Physicians are advised to inquire about recent travel when caring for pregnant women. Women who indicate they have traveled to a Zika-endemic area should be evaluated and tested for the presence of the virus. Physicians are advised also to test for dengue and chikungunya due to their similar clinical presentations. Testing for Zika virus should be conducted on symptomatic patients via maternal serum evaluation using reverse transcription-PCR. Immunoglobulin M and neutralizing antibody testing should be performed 4 days after initial symptoms occur. The guidelines note that testing of asymptomatic pregnant women is not advised unless there is suspicion of fetal microcephaly.

The report also said the CDC is developing guidelines to address caring for infants with confirmed Zika virus.

According to Brien, Zika diagnostic alertness is required of all U.S. physicians during the transition into the summer months.

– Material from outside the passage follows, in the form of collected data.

-- ==== Sys2Proof/Tests/Slice0.lean ====
section
/-!
SUPPORT. Sys2Proof/Tests/Slice0.lean: a smoke test of WellFormed, a witness for the hypotheses of every statement, and worked examples of the spec.
-/

namespace Sys2Proof.Tests
open Sys2Proof Sys2Proof.Machine Sys2Proof.Safety

set_option Elab.async false

/-! ### Helpers -/

/-- `Served` as a check. -/
def served (p : Part) (port off : Nat) (r : RegId) : Bool := p.portUp port && !p.heldOff off && p.regHere off == some r && p.offUp off

theorem served_of {p : Part} {port off : Nat} {r : RegId} (h : served p port off r = true) : Served p port off r := by
  simp only [served, Bool.and_eq_true, Bool.not_eq_true', beq_iff_eq] at h
  exact ⟨h.1.1.1, h.1.1.2, h.1.2, h.2⟩

/-- `Plain` as a check. -/
def plain (p : Part) (r : RegId) (v : Nat) : Bool := !(fieldRanges r.name).any (reservedIn (2 ^ 64 - 1) (imageOf p r v))

theorem plain_of {p : Part} {r : RegId} {v : Nat} (h : plain p r v = true) : Plain p r v := by simpa [plain, Plain] using h

/-- Supply, dies and both ports up, Bus Master Enable of the physical functions. -/
def up : Part :=
  { regs := [(regOff .bringupStatus 0 0, 0x0700FF0F)]
    hif := { linkUp := [0, 1], bme := [0, 256] }
    power := { held := false, started := true, rails := true, pwrOk := true } }

/-- A state with part `p` and nothing waiting. -/
def st (p : Part) : State := ⟨[], p⟩

/-- The state in which work ends with an answer; none where it waits or faults. -/
def ends {α : Type} (m : Rd α) (w : Who) (s : RS) : Option RS :=
  match (m w).run s with
  | (.ok _, t) => some t
  | (.error _, _) => none

theorem answers_of {α : Type} {m : Rd α} {w : Who} {s t : RS} (h : ends m w s = some t) : ∃ a, Answers m w s a t := by
  unfold ends at h
  unfold Answers
  rcases hr : (m w).run s with ⟨_ | a, u⟩ <;> rw [hr] at h
  · cases h
  · cases h; exact ⟨a, rfl⟩

/-! ### WellFormed: each check accepts and refuses -/

def badMsg : DtMsg := { cls := 4, op := 0, src := 0, dst := 0 }

theorem test_wf_accepts_1 : ([.regWrite 0 0 .full 0, .stagedHalfWrite 0 0 0, .badSizeAccess 0 0 0 true, .unmappedAccess 0 0 .full true,
    .w1cClear 0 0 .full 0 0, .counterWindowWrite 0 0 .full 0, .pwrMeasRead 0 .full, .gangFeedStatusRead 0 0 .full,
    .lowHalfRead 0 0, .randProbeGo 0, .randProbeDone, .cabEnWrite 0 0 .full 0,
    .save 0 0, .quiesce 0 0 true, .ctxEnSet 0 0 .full 0, .ctxEnClear 0 0 .full 0,
    .teardownDone 0, .transInval 0 0, .transInvalDone 0, .sqEnSet 0 0 .full 0,
    .sqEnClear 0 0 .full 0, .cqEnSet 0 0 .full 0, .cqEnClear 0 0 .full 0, .regionCfgWrite 0 0 0 .full 0,
    .arrivalCfgWrite 0 0 0 .full 0, .cupboardFlush 0 0, .cupboardDisable 0 0, .cupboardFlushDone 0,
    .hbmMapWrite 0 .full 0, .stackOffline 0 0, .stackOnline 0 0, .repair 0 0] : List Instr).all (fun i => i.wf) = true := by decide

theorem test_wf_accepts_2 : ([.repairDone 0 [1] [2] 3, .chestLoad 0 .full 0 default, .chestWrite 0 .full 0 [0], .delete 0 .full 0,
    .list 0 .full 0, .chestCmdDone, .retentionScrub 0 0 default, .channelOffline 0 0,
    .channelOfflineDone 0, .channelOnline 0 0, .channelRetrainDone 0 true 0 0 [0] default, .aesPortEnable 0 0 .full 0,
    .aesPortDisable 0 0 .full 0, .aesRefEnable 0 0 .full 0, .dtLinkEnable 0 0, .dtLinkDisable 0 0,
    .dtDisableDrainEnd 0, .dtRetrainForce 0 0, .joinEnable 0 .full 0, .joinDisable 0 .full 0,
    .bootHostGo 0 .full 0, .bootHostLoadDone .ok [], .leave 0 .full 0, .test 0 .full 0,
    .update 0 .full 0, .rejoin 0 .full 0, .svcCmdDone [0] true true, .fwSlotGo 0 .full 0,
    .fwSlotDone true, .hallmarkShadowWrite 0 0 .full 0, .hallmarkCommit 0 .full 0, .hallmarkCommitDone] : List Instr).all (fun i => i.wf) = true := by decide

theorem test_wf_accepts_3 : ([.hallmarkLock 0, .smbReadPkgIdent, .smbReadBootStatus, .smbReadBringupStatus,
    .smbReadPwrMeas, .smbReadPwrEnergy, .smbReadThermStatus, .smbReadDieTemps,
    .smbReadStackTemps, .smbNack 0 true, .powerOnReset 0 true 0, .rstNAssert 0,
    .rstNRelease 0, .brownOut, .overVoltage 0, .ovRecovery 0,
    .regulatorFault 0 0, .sensorPoll (List.replicate 12 40) (List.replicate 12 40), .pwrMeasUpdate 0 0 0, .blockClockOff .planer 0,
    .pllOff 0, .chestClockOff 0, .gangClockRelease 0, .blockClockStart .planer 0 true,
    .perstAssert 0, .hotReset 0, .pcieLinkDown 0, .pfFlr 0,
    .vfEnableClear 0 true, .vfFlr 0, .d3hotEntry 0 0, .watchRound 0] : List Instr).all (fun i => i.wf) = true := by decide

theorem test_wf_accepts_4 : ([.sweepDue 0, .bitmapReadDone 0 .ok [], .doorbellReadDone 0 .ok [], .submissionEntry 0 .ok [],
    .graphHeaderRead 0 .ok [], .recordFetch 0 .ok [], .nop 0 0, .fence 0 0,
    .computeTaskComplete .planer 0, .msixModTimer 0, .returnLinePoll 0, .returnLineReadDone 0 .ok [],
    .modelLoad 0 0 .ok [], .start 0 0 .ok [], .chunk 0 0 .ok [], .set 0 0 .ok [],
    .pause 0 0 .ok [], .resume 0 0 .ok [], .reset 0 0 .ok [], .swapOut 0 0 .ok [],
    .swapIn 0 0 .ok [], .endOp 0 0 .ok [], .streamSaveDone 0 0, .streamRestoreDone 0 0 .ok [],
    .streamExchange 0, .chunkComplete 0 0, .gangStepStart 0, .feedRowArrive 0 .clean 0,
    .condRecordArrive 0 .ok .clean [], .initVectorLoaded 0 .ok .clean [], .punchStart 0, .stepComplete 0] : List Instr).all (fun i => i.wf) = true := by decide

theorem test_wf_accepts_5 : ([.conv 0 0 .ok [], .tconv 0 0 .ok [], .maxpool 0 0 .ok [], .avgpool 0 0 .ok [],
    .s2c 0 0 .ok [], .c2s 0 0 .ok [], .gemm 0 0 .ok [], .aa 0 0 .ok [],
    .attn 0 0 .ok [], .add 0 0 .ok [], .mul 0 0 .ok [], .max 0 0 .ok [],
    .min 0 0 .ok [], .convert 0 0 .ok [], .lut 0 0 .ok [], .rmsnorm 0 0 .ok [],
    .layernorm 0 0 .ok [], .softmax 0 0 .ok [], .gather 0 0 .ok [], .dropout 0 0 .ok [],
    .fillUniform 0 0 .ok [], .fillNormal 0 0 .ok [], .operandDataArrive .planer 0 .ok .clean .clean .dataLate 0 [], .benchRead 0 0 .clean,
    .correctedWriteback 0 0, .benchWrite 0 0 0 0 [0] true none .clean, .transposedRead 0 0 0 1 1 .clean, .stridedRead 0 0 0 1 0 .clean,
    .patrolScrub 0 .clean, .scoreboardRegister .planer 0, .regionReserve 0 0 0 0, .regionReturn 0 0 0 0] : List Instr).all (fun i => i.wf) = true := by decide

theorem test_wf_accepts_6 : ([.bankGate 0 0, .bankWakeDone 0 0, .carrier 0 0 .ok [], .carrierDataArrive 0 .ok .clean .dataLate 0 [],
    .transferComplete 0, .cupboardFillDone 0 0 .clean, .batchSwitch .planer 0, .quantumExpire 0,
    .graceEvict, .drainResponse 0, .saveComplete 0, .restoreComplete 0 [],
    .hbmRead 0 true .clean, .hbmWrite 0 [0] true .clean, .hbmRefresh 0 0, .selfRefreshEnter 0,
    .stackWakeDone 0, .odeccPoll 0 0, .hbmPatrolScrub 0 .clean, .aesFrame 0,
    .aesSideArrive 0 .ok .clean [], .aesFeedArrive 0 0 .clean, .aesRampEnd 0 0, .aesTaperEnd 0 0,
    .refWindow 0 default, .refAbsentTimeout 0, .refRateBroadcast 0, .dowelFlitCrcErr 0 true,
    .dowelRetrainDone 0 true, .dtFlitReceive 0 ⟨0, 0, true, 0, false, 0, 0, 0, 0, []⟩, .dtRetrain 0, .dtRetrainDone 0 0] : List Instr).all (fun i => i.wf) = true := by decide

theorem test_wf_accepts_7 : ([.dtTrainDone 0 0, .dtHelloTimer 0, .dtNarrow 0, .dtWidenDone 0,
    .read 0, .data 0, .fenced 0, .refusedMsg 0,
    .write 0, .hello 0, .prepare 0, .ack 0,
    .commit 0, .timeReq 0, .timeResp 0, .notice 0,
    .remoteReadTimeout 0, .joinQuietExpire, .joinAckTimeout, .joinCommitTimeout,
    .joinHelloLoss 0, .timeMeasureTimer, .faultIrqTimer, .pilotTick,
    .bringupStageEnd 0 0 true 0 [0], .perstDeassert 0, .pcieLinkUp 0, .completionTimeout 0 0,
    .configWrite 0 0 ⟨true, true, false⟩ true 0, .msixVectorUnmask 0 0 ⟨0, 0, 0, true⟩, .refEdgesPresent 0] : List Instr).all (fun i => i.wf) = true := by decide

theorem test_wf_refuses_1 : ([.regWrite 2 0 .full 0, .regWrite 0 0x4000000 .full 0, .stagedHalfWrite 2 0 0, .stagedHalfWrite 0 0x4000000 0,
    .badSizeAccess 2 0 0 true, .badSizeAccess 0 0x4000000 0 true, .unmappedAccess 2 0 .full true, .unmappedAccess 0 0x5000000 .full true,
    .w1cClear 2 0 .full 0 0, .w1cClear 0 0x4000000 .full 0 0, .counterWindowWrite 2 0 .full 0, .counterWindowWrite 0 0x4000000 .full 0,
    .pwrMeasRead 2 .full, .gangFeedStatusRead 2 0 .full, .gangFeedStatusRead 0 32 .full, .lowHalfRead 2 0,
    .lowHalfRead 0 0x4000000, .randProbeGo 2, .cabEnWrite 2 0 .full 0, .cabEnWrite 0 32 .full 0,
    .save 2 0, .save 0 32, .quiesce 2 0 true, .quiesce 0 32 true,
    .ctxEnSet 2 0 .full 0, .ctxEnSet 0 256 .full 0, .ctxEnClear 2 0 .full 0, .ctxEnClear 0 256 .full 0,
    .teardownDone 256, .transInval 2 0, .transInval 0 256, .transInvalDone 256] : List Instr).all (fun i => !i.wf) = true := by decide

“It is reasonable to assume that the Zika virus will be seen in the continental U.S. sooner or later,” Brien said. “In a highly mobile world community, where within 48 hours, one can literally travel half-way around the world, a traveler can board a plane in one of the endemic countries while well, but incubating the virus, and be viremic after arrival. Then, just as with other mosquito-borne diseases, all it takes is for the infected person to pass the virus on to an uninfected mosquito for it to be transmitted to others, who might not otherwise be at risk.” – by David Costill

Disclosure: The researchers report no relevant financial disclosures.